**RECORDS SUPPLIED:**
-- ==== Sys2Proof/Laws/Bus.lean ====
section
/-! SUPPORT. Bus accesses under a sound register map (20_memory.md R51 to R53). -/

namespace Sys2Proof.Machine

theorem Counter.mem_all (i : Counter) : i ∈ Counter.all := by cases i <;> decide

/-- What `Config.ok` gives of the register addresses. -/
structure SoundMap (cfg : Config) : Prop where
  ctrls : cfg.cntCtrlAddr ≠ cfg.ascCtrlAddr
  ascLo : ∀ i, cfg.cntLoAddr.get i ≠ cfg.ascCtrlAddr
  ascHi : ∀ i, cfg.cntHiAddr.get i ≠ cfg.ascCtrlAddr
  cntLo : ∀ i, cfg.cntLoAddr.get i ≠ cfg.cntCtrlAddr
  cntHi : ∀ i, cfg.cntHiAddr.get i ≠ cfg.cntCtrlAddr
  lo : ∀ i j, i ≠ j → cfg.cntLoAddr.get i ≠ cfg.cntLoAddr.get j
  hi : ∀ i j, i ≠ j → cfg.cntHiAddr.get i ≠ cfg.cntHiAddr.get j
  loHi : ∀ i j, cfg.cntLoAddr.get i ≠ cfg.cntHiAddr.get j
  aligned : ∀ x ∈ cfg.addresses, x % 4 = 0

theorem Config.ok_map {cfg : Config} (h : cfg.ok = true) : SoundMap cfg := by
  obtain ⟨hn, ha⟩ := Config.ok_addresses h
  simp only [Config.addresses, List.nodup_append, List.mem_append, List.mem_map, List.nodup_cons, List.mem_cons,
    List.not_mem_nil, or_false] at hn
  obtain ⟨⟨⟨h0, -⟩, h2, h3⟩, h4, h5⟩ := hn
  have inj : ∀ r : PerCounter Nat, (Counter.all.map r.get).Nodup → ∀ i j, i ≠ j → r.get i ≠ r.get j := by
    intro r hr i j hij he
    exact hij (List.inj_on_of_nodup_map hr (Counter.mem_all i) (Counter.mem_all j) he)
  exact ⟨fun e => h0 e.symm, fun i e => h3 _ (.inl rfl) _ ⟨i, Counter.mem_all i, rfl⟩ e.symm,
    fun i e => h5 _ (.inl (.inl rfl)) _ ⟨i, Counter.mem_all i, rfl⟩ e.symm,
    fun i e => h3 _ (.inr rfl) _ ⟨i, Counter.mem_all i, rfl⟩ e.symm,
    fun i e => h5 _ (.inl (.inr rfl)) _ ⟨i, Counter.mem_all i, rfl⟩ e.symm, inj _ h2, inj _ h4,
    fun i j e => h5 _ (.inr ⟨i, Counter.mem_all i, rfl⟩) _ ⟨j, Counter.mem_all j, rfl⟩ e, ha⟩

theorem Config.mem_addresses (cfg : Config) (x : Nat) : x ∈ cfg.addresses ↔
    x = cfg.ascCtrlAddr ∨ x = cfg.cntCtrlAddr ∨ (∃ i, x = cfg.cntLoAddr.get i) ∨ ∃ i, x = cfg.cntHiAddr.get i := by
  simp only [Config.addresses, List.mem_append, List.mem_map, List.mem_cons, List.not_mem_nil, or_false]
  constructor
  · rintro (((h | h) | ⟨i, -, h⟩) | ⟨i, -, h⟩)
    · exact .inl h
    · exact .inr (.inl h)
    · exact .inr (.inr (.inl ⟨i, h.symm⟩))
    · exact .inr (.inr (.inr ⟨i, h.symm⟩))
  · rintro (h | h | ⟨i, h⟩ | ⟨i, h⟩)
    · exact .inl (.inl (.inl h))
    · exact .inl (.inl (.inr h))
    · exact .inl (.inr ⟨i, Counter.mem_all i, h.symm⟩)
    · exact .inr ⟨i, Counter.mem_all i, h.symm⟩

theorem counterAt_some {addrs : PerCounter Nat} (h : ∀ i j, i ≠ j → addrs.get i ≠ addrs.get j) (i : Counter) :
    counterAt addrs (addrs.get i) = some i := by
  unfold counterAt
  cases hf : Counter.all.find? (fun j => addrs.get j == addrs.get i) with
  | none => exact absurd (List.find?_eq_none.mp hf i (Counter.mem_all i)) (by simp)
  | some j =>
    have hj : addrs.get j = addrs.get i := by simpa using List.find?_some hf
    by_cases hij : j = i
    · rw [hij]
    · exact absurd hj (h j i hij)

theorem counterAt_none {addrs : PerCounter Nat} {x : Nat} (h : ∀ i, x ≠ addrs.get i) : counterAt addrs x = none := by
  unfold counterAt
  rw [List.find?_eq_none]
  intro i _
  simpa using (h i).symm

theorem decodeRead_lo {cfg : Config} (h : cfg.ok = true) (i : Counter) :
    decodeRead cfg (cfg.cntLoAddr.get i) = .ok (.cntRdLo i) := by
  have m := Config.ok_map h
  simp only [decodeRead, m.ascLo i, m.cntLo i, if_false, counterAt_some m.lo i]

theorem decodeRead_hi {cfg : Config} (h : cfg.ok = true) (i : Counter) :
    decodeRead cfg (cfg.cntHiAddr.get i) = .ok (.cntRdHi i) := by
  have m := Config.ok_map h
  simp only [decodeRead, m.ascHi i, m.cntHi i, if_false, counterAt_some m.hi i,
    counterAt_none fun j => (m.loHi j i).symm]

theorem decodeRead_asc (cfg : Config) : decodeRead cfg cfg.ascCtrlAddr = .ok .ascCtrlRd := by simp [decodeRead]

theorem decodeRead_cnt {cfg : Config} (h : cfg.ok = true) : decodeRead cfg cfg.cntCtrlAddr = .ok .cntCtrlRd := by
  simp [decodeRead, (Config.ok_map h).ctrls]

theorem decodeRead_other {cfg : Config} {x : Nat} (h : x ∉ cfg.addresses) : decodeRead cfg x = .error .badAccess := by
  rw [Config.mem_addresses] at h
  simp only [not_or, not_exists] at h
  simp only [decodeRead, h.1, h.2.1, if_false, counterAt_none h.2.2.1, counterAt_none h.2.2.2]

theorem decodeWrite_asc (cfg : Config) (v : Word) : decodeWrite cfg cfg.ascCtrlAddr v = .ok (.ascCtrlWr v) := by
  simp [decodeWrite]

theorem decodeWrite_cnt {cfg : Config} (h : cfg.ok = true) (v : Word) :
    decodeWrite cfg cfg.cntCtrlAddr v = .ok (.cntCtrlWr v) := by simp [decodeWrite, (Config.ok_map h).ctrls]

theorem decodeWrite_other {cfg : Config} {x : Nat} (h1 : x ≠ cfg.ascCtrlAddr) (h2 : x ≠ cfg.cntCtrlAddr) (v : Word) :
    decodeWrite cfg x v = .error .badAccess := by simp [decodeWrite, h1, h2]

/-- A 32-bit access at a register's address is decoded by its direction. -/
theorem decodeAccess_at {cfg : Config} (h : cfg.ok = true) {a : Access} (hw : a.width = 4) (ha : a.addr ∈ cfg.addresses) :
    decodeAccess cfg a = match a.dir with
      | .read => decodeRead cfg a.addr
      | .write => decodeWrite cfg a.addr a.data
      | .fetch => .error .badAccess := by
  unfold decodeAccess
  have := (Config.ok_map h).aligned _ ha
  refine (if_neg (show ¬ (a.width ≠ 4 ∨ a.addr % 4 ≠ 0) by omega)).trans ?_
  cases a.dir <;> rfl

end Sys2Proof.Machine
end

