theorem of_onlyCode (hi : writesStore i = true) {s t : State} (h : OnlyCode s t) : OnlyOwnParts i s t := by
  obtain ⟨hchain, hmirror, ⟨-, hgate⟩, hsession, -, -, -, henv⟩ := h
  exact { chain := fun _ => hchain, mirror := fun _ => hmirror, gate := fun _ => hgate,
          store := fun hn => (nomatch hi.symm.trans hn), session := fun _ => hsession,
          quiet := fun _ hs => undisturbed_of_session (n := 0) hs hsession henv }

theorem of_onlySession (hi : writesSession i = true) {s t : State} (h : OnlySession s t) : OnlyOwnParts i s t := by
  obtain ⟨hchain, hmirror, ⟨-, hgate⟩, hcode, -, -⟩ := h
  exact { chain := fun _ => hchain, mirror := fun _ => hmirror, gate := fun _ => hgate, store := fun _ => hcode,
          session := fun hn => (nomatch hi.symm.trans hn), quiet := fun hn => (nomatch hi.symm.trans hn) }

/-- The record, the returned value and the draws belong to no part. -/
theorem bookkeeping (s : State) (fs : List FaultRec) (b : Bool) (r : Option Reason) (v : Option RetVal) (n : Nat) :
    OnlyOwnParts i s { s with faults := fs, refused := b, refusedBy := r, ret := v, draws := n } :=
  of_same (n := 0) (by simp [SameChain]) (fun _ => rfl) ⟨rfl, rfl⟩ rfl (by simp [SameSession]) rfl

theorem refl (s : State) : OnlyOwnParts i s s := bookkeeping s _ _ _ _ _

theorem of_tickCounter (k : Counter) (s : State) : OnlyOwnParts i s (tickCounter k s) :=
  of_same (n := 0) (by simp [SameChain]) (fun _ => by simp) (by simp) (by simp) (by simp [SameSession]) (by simp)

theorem of_agentsStep {s : State} (hs : s.undisturbed) : OnlyOwnParts i s (agentsStep s) := by
  obtain ⟨hchain, hmirror, hcode, hsession, -, henv⟩ := onlyCounters_agentsStep hs
  obtain ⟨hmode, hsettle, -⟩ := sameGate_agentsStep s
  exact of_same hchain hmirror ⟨hmode, hsettle⟩ hcode hsession henv

/-! ### One rule per update, as the laws of the shared operations take it -/

variable {s : State}

theorem setMirror (hi : writesMirror i = true) (w : Nat) (v : Word) (t : State) (_ : w < nWords)
    (h : OnlyOwnParts i s t) : OnlyOwnParts i s (setMirror (t.mirror.write w v) t) :=
  h.trans (of_onlyMirror hi (onlyMirror_setMirror _ t))

theorem latchWrite (hi : drivesChain i = true) (v : Word) (t : State) (h : OnlyOwnParts i s t) :
    OnlyOwnParts i s (latchWrite v t) :=
  h.trans (of_onlyChain (n := 0) hi (by simp [OnlyChainIn, SameMirror, SameGate, SameSession, SameRecord]))

theorem setCounters (hi : accessesCounters i = true) (c : Counts) (m : CntMode) (k : Nat) (t : State)
    (h : OnlyOwnParts i s t) : OnlyOwnParts i s (setCounters c m k t) :=
  h.trans (of_onlyCounters (n := 0) hi (by simp [OnlyCountersIn, SameChain, SameMirror, SameSession, SameRecord]))

theorem setCode (hi : writesStore i = true) (c : Codes) (t : State) (_ : BoundedStep t c) (h : OnlyOwnParts i s t) :
    OnlyOwnParts i s (setCode c t) :=
  h.trans (of_onlyCode hi (onlyCode_setCode c t))

theorem nextDraw (t : State) (h : OnlyOwnParts i s t) : OnlyOwnParts i s (nextDraw t) :=
  h.trans (bookkeeping t _ _ _ _ _)

theorem setRet (v : RetVal) (t : State) (h : OnlyOwnParts i s t) : OnlyOwnParts i s (setRet v t) :=
  h.trans (bookkeeping t _ _ _ _ _)

theorem raiseFault (f : FaultRec) (t : State) (h : OnlyOwnParts i s t) : OnlyOwnParts i s (raiseFault f t) :=
  h.trans (bookkeeping t _ _ _ _ _)

theorem refuseWith (r : Reason) (t : State) (h : OnlyOwnParts i s t) : OnlyOwnParts i s (refuseWith r t) :=
  h.trans (bookkeeping t _ _ _ _ _)

/-! ### Outcomes -/

/-- All that completions and stops of an operation changed since s are parts of its own. -/
abbrev Holds (i : Instr) (s : State) {α : Type} (x : Res α) : Prop := x.Sat (OnlyOwnParts i s) (OnlyOwnParts i s)

theorem finish {x : Res Unit} (hx : Holds i s x) : ∃ t, finish x = .next t ∧ OnlyOwnParts i s t :=
  finish_sat hx (fun _ h => h) raiseFault refuseWith

theorem finishWith {α : Type} {val : α → RetVal} {x : Res α} (hx : Holds i s x) :
    ∃ t, finishWith val x = .next t ∧ OnlyOwnParts i s t :=
  finishWith_sat hx setRet raiseFault refuseWith

/-- At an access point of an operation that does not write the session the other agents step, and no handler runs. -/
theorem sat_accessPoint (hs : s.undisturbed) (hi : writesSession i = false) (t : State) (h : OnlyOwnParts i s t) :
    Holds i s (accessPoint t) := by
  rw [quiet_accessPoint t (h.quiet hi hs)]
  exact h.trans (of_agentsStep (h.quiet hi hs))

theorem sat_seqArm (s : State) : Holds .seqArm s (seqArm s) := by
  unfold seqArm
  split
  · exact of_onlySession rfl (by simp [OnlySession, SameChain, SameMirror, SameCounters, SameRecord, SameOwn])
  · exact refl s

/-! ### Every operation -/

/-- An operation whose rules write every part has no part to leave alone. -/
theorem writesAll (hchain : drivesChain i = true) (hmirror : writesMirror i = true)
    (hgate : accessesCounters i = true) (hstore : writesStore i = true) (hsession : writesSession i = true)
    (s : State) : ∃ t, Machine.exec i s = .next t ∧ OnlyOwnParts i s t := by
  obtain ⟨t, ht, -⟩ := everyOperationAnswersANextState i s
  exact ⟨t, ht, fun hn => (nomatch hchain.symm.trans hn), fun hn => (nomatch hmirror.symm.trans hn),
    fun hn => (nomatch hgate.symm.trans hn), fun hn => (nomatch hstore.symm.trans hn),
    fun hn => (nomatch hsession.symm.trans hn), fun hn => (nomatch hsession.symm.trans hn)⟩

/-- Where nothing disturbs, every operation changes only parts that its rules write. -/
theorem exec (i : Instr) {s : State} (hs : s.undisturbed) :
    ∃ t, Machine.exec i s = .next t ∧ OnlyOwnParts i s t := by
  have h : OnlyOwnParts i s s := .refl s
  cases i with
  | ascCtrlWr v => exact finish (sat_ascCtrlWrite (latchWrite rfl) v h)
  | ascCtrlRd => exact finishWith (x := draw32 s) (nextDraw s h)
  | ascMirrorWr w v => exact finish (sat_ascMirrorWrite (setMirror rfl) w v h)
  | ascMirrorRd w => exact finishWith ((sat_checkWord w h).andThen fun _ h => sat_readMirror w h)
  | ascSetBit p => exact finish (sat_modifyBit (setMirror rfl) _ p h)
  | ascClearBit p => exact finish (sat_modifyBit (setMirror rfl) _ p h)
  | ascReadBit p =>
    exact finishWith ((sat_checkPosition p h).andThen fun _ h => (sat_readMirror _ h.1).bind fun _ _ h => h)
  | ascWriteField p n v => exact finish (sat_ascWriteField (setMirror rfl) p n v h)
  | ascShiftBit d =>
    exact finish (sat_ascShiftBit (fun _ h => h) (sat_accessPoint hs rfl) (latchWrite rfl) d h)
  | ascShiftAll =>
    exact finish (sat_shiftStages (fun _ h => h) (sat_accessPoint hs rfl) (latchWrite rfl) nAsc h)
  | ascLoad => exact finish (sat_ascLoad (fun _ h => h) (sat_accessPoint hs rfl) (latchWrite rfl) h)
  | ascCommit => exact finish (sat_ascCommit (fun _ h => h) (sat_accessPoint hs rfl) (latchWrite rfl) h)
  | cntCtrlWr v => exact finish (sat_cntCtrlWrite (setCounters rfl) v h)
  | cntDisableAll => exact ⟨_, rfl, setCounters rfl _ _ _ _ h⟩
  | cntResetAll => exact ⟨_, rfl, setCounters rfl _ _ _ _ (setCounters rfl _ _ _ _ h)⟩
  | cntEnableAll => exact ⟨_, rfl, setCounters rfl _ _ _ _ (setCounters rfl _ _ _ _ h)⟩
  | cntCtrlRd =>
    exact finishWith (x := (draw32 s).bind fun v s => .ok v (settle s))
      (setCounters rfl _ _ _ _ (nextDraw s h))
  | cntTick k => exact ⟨_, rfl, of_tickCounter k s⟩
  | cntRdLo k => exact finishWith (sat_readHalfRegister (setCounters rfl) nextDraw _ h)
  | cntRdHi k => exact finishWith (sat_readHalfRegister (setCounters rfl) nextDraw _ h)
  | cntReadSnapshot =>
    exact finishWith (sat_readSnapshot (sat_accessPoint hs rfl) (setCounters rfl) nextDraw h)
  | cntResetAndEnable => exact finish (sat_resetAndEnable (sat_accessPoint hs rfl) (setCounters rfl) h)
  | cntGateCycle =>
    exact finishWith (sat_gateCycle (sat_accessPoint hs rfl) (setCounters rfl) nextDraw h)
  | dacGet f => exact ⟨_, rfl, setRet _ s h⟩
  | dacSet f v => exact ⟨_, rfl, of_onlyCode rfl (onlyCode_setCode _ s)⟩
  | hfFineDec => exact finish (sat_hfFineDec (setCode rfl) h)
  | hfFineInc => exact finish (sat_hfFineInc (setCode rfl) h)
  | ifFineInc => exact finish (sat_ifFineInc (setCode rfl) h)
  | ifFineDec => exact finish (sat_ifFineDec (setCode rfl) h)
  | rc2mCoarseInc | rc2mFineInc | rc2mSuperfineInc | lcInc => exact finish (sat_codeInc (setCode rfl) _ h)
  | rc2mCoarseDec | rc2mFineDec | rc2mSuperfineDec | lcDec => exact finish (sat_codeDec (setCode rfl) _ h)
  | lcExpand => exact finishWith (sat_lcExpand h)
  | dacEncodeHf => exact finish (sat_encodeHf (setMirror rfl) h)
  | dacEncodeRc2m => exact finish (sat_encodeRc2m (setMirror rfl) h)
  | dacEncodeIf => exact finish (sat_encodeIf (setMirror rfl) h)
  | dacEncodeLc => exact finish (sat_encodeLc (setMirror rfl) h)
  | dacEncodeAll => exact finish (sat_encodeAll (setMirror rfl) h)
  | hfCorrect c => exact finish (sat_hfCorrect (setCode rfl) _ h)
  | lcCorrect c => exact finish (sat_lcCorrect (setCode rfl) _ h)
  | rc2mCorrect c => exact finish (sat_rc2mCorrect (setCode rfl) _ h)
  | ifCorrect c => exact finish (sat_ifCorrect (setCode rfl) _ h)
  | seqArm => exact finish (sat_seqArm s)
  | refDisable => exact ⟨_, rfl, of_onlySession rfl (onlySession_refDisable s)⟩
  | refEdge => exact ⟨_, rfl, of_onlySession rfl (onlySession_refEdge s)⟩
  | seqEnter => exact ⟨_, rfl, of_onlySession rfl (onlySession_seqEnter s)⟩
  | seqExit => exact ⟨_, rfl, of_onlySession rfl (onlySession_seqExit s)⟩
  | seqTick | seqWaitDone | performCalibration => exact writesAll rfl rfl rfl rfl rfl s

end OnlyOwnParts

/-- Settles O12: the frame of `OnlyOwnParts.exec` at the operation's one next state. -/
theorem eachPartIsWrittenOnlyByItsOperations : Obligations.EachPartIsWrittenOnlyByItsOperations := by
  unfold Obligations.EachPartIsWrittenOnlyByItsOperations
  intro i s t hs hexec
  obtain ⟨u, hu, h⟩ := OnlyOwnParts.exec i hs
  cases hexec.symm.trans hu
  exact ⟨h.chain, h.mirror, h.gate, h.store, h.session⟩

end Sys2Proof.Machine
end

section
/-! PROOFS. Which bus accesses decode and which are refused (20_memory.md R51, R52, R53, R60), from the laws of the register
map: the refusals first, which need no sound map, then the access to a register in each direction. -/

namespace Sys2Proof.Machine

variable {cfg : Config} {a : Access}

/-! ### Refused accesses -/

theorem decodeAccess_of_malformed (h : a.width ≠ 4 ∨ a.addr % 4 ≠ 0) : decodeAccess cfg a = .error .badAccess :=
  if_pos h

**WHAT YOU SHOULD DO:** Retype the records above from the very first line down to the line with "obtain ⟨⟨⟨h0, -⟩, h2, h3⟩, h4, h5⟩ := hn", keeping both of those lines. Include nothing beyond them.

**SOLUTION TO THE PROBLEM:**
-- ==== Sys2Proof/Laws/Bus.lean ====
section
/-! SUPPORT. Bus accesses under a sound register map (20_memory.md R51 to R53). -/

namespace Sys2Proof.Machine

theorem Counter.mem_all (i : Counter) : i ∈ Counter.all := by cases i <;> decide

/-- What `Config.ok` gives of the register addresses. -/
structure SoundMap (cfg : Config) : Prop where
  ctrls : cfg.cntCtrlAddr ≠ cfg.ascCtrlAddr
  ascLo : ∀ i, cfg.cntLoAddr.get i ≠ cfg.ascCtrlAddr
  ascHi : ∀ i, cfg.cntHiAddr.get i ≠ cfg.ascCtrlAddr
  cntLo : ∀ i, cfg.cntLoAddr.get i ≠ cfg.cntCtrlAddr
  cntHi : ∀ i, cfg.cntHiAddr.get i ≠ cfg.cntCtrlAddr
  lo : ∀ i j, i ≠ j → cfg.cntLoAddr.get i ≠ cfg.cntLoAddr.get j
  hi : ∀ i j, i ≠ j → cfg.cntHiAddr.get i ≠ cfg.cntHiAddr.get j
  loHi : ∀ i j, cfg.cntLoAddr.get i ≠ cfg.cntHiAddr.get j
  aligned : ∀ x ∈ cfg.addresses, x % 4 = 0

theorem Config.ok_map {cfg : Config} (h : cfg.ok = true) : SoundMap cfg := by
  obtain ⟨hn, ha⟩ := Config.ok_addresses h
  simp only [Config.addresses, List.nodup_append, List.mem_append, List.mem_map, List.nodup_cons, List.mem_cons,
    List.not_mem_nil, or_false] at hn
  obtain ⟨⟨⟨h0, -⟩, h2, h3⟩, h4, h5⟩ := hn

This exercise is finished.